My breath caught in my throat. From the sill of the enormous doorway, the rocky ground fell away at a sharp angle, which would have been treacherous to navigate, save for the set of stone steps leading down to a sinkhole in the limestone rock. The great pit seemed large enough to swallow Old Town, Londinium’s central hub. For all its size, though, the hole was relatively shallow and shallower on my side, giving me a vantage point.

The right hand side was taken up almost entirely by a pool of water, glistening blue-green in the morning sun, while the left hand side was open until it reached a structure as large as the one we were standing in, built into the far rock wall. The building stuck out about halfway across the space. I was too far away to see details, but it had another enormous opening that looked as large as this one, framed like the head of a giant bat. The curved inner rock wall on either side of the building was honeycombed with holes. For a time, I stood on the threshold of the archway, mesmerized by the sight.

“Jonathan.” Bella’s voice startled me, and I looked back at her as she joined me on the sill of the archway. “You are not to wander away without…” Her voice trailed off as she stared at the massive sinkhole. Then she shook herself as if throwing off a glamour. “Well, that is certainly a view one does not see everyday.”

“Do you still feel a sense of wonder?” I blurted out before considering my words. She gave me a sharp look, and I braced myself for the expected rebuke.

Instead, her expression became thoughtful. “Yes, I still possess emotions… well, not emotions like I did before.” Her gaze returned to the massive sinkhole laid out before us. “When I was turned into what I am by an Arachni, on ze expedition in Africa, I was a creature without a will of my own.

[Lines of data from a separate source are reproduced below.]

-- ==== Sys2Proof/Machine/Core.lean ====
section
/-! DEFINITION. The machine behind the host's interface. -/

def Sys2Proof.core : Host.Core :=
  { State := Sys2Proof.Machine.State, Fault := Sys2Proof.Machine.Fault,
    Refusal := Sys2Proof.Machine.Refusal, step := Sys2Proof.Machine.step,
    reset := Sys2Proof.Machine.State.reset }
end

“It served ze interests of my mistress to have an intelligent servant, so she returned my intellect at once, and I would still be doing her bidding had she not been killed. With her death my own strong will returned, and while ze other servants gave into their hunger and became ravening beasts, soon hunted down and destroyed, I mastered mine and blended into human society.”

“Until you were caught.”

Professor Bella made a gesture which seemed to say, ‘such is life’. “I thought my life, as it is, was over, as ze French government uses ze guillotine and not hanging as ze method of execution. But then an Englishman of all people, a professor like I am, came to my cell and gave me ze chance to begin again as a member of his group.”

“What was his name?”

Her expression turned sly. “He told me not to reveal anything about himself, but to let him explain all when ze two of you finally meet.” She looked up at the sun sinking behind the mountains beyond Zotz-Na. “Much as I want to explore ze structures of this site, I will content myself to having Catherwood record this vista, and ze murals, tonight. In ze morning, we shall explore Zotz-Na. In ze morning.”

With the sun warm on my back, I followed her deeper into the building’s shadowed darkness.

Archaeologists, who have examined Catherwood’s drawings of the murals, believe they are part of a long-dead mythology and nothing more.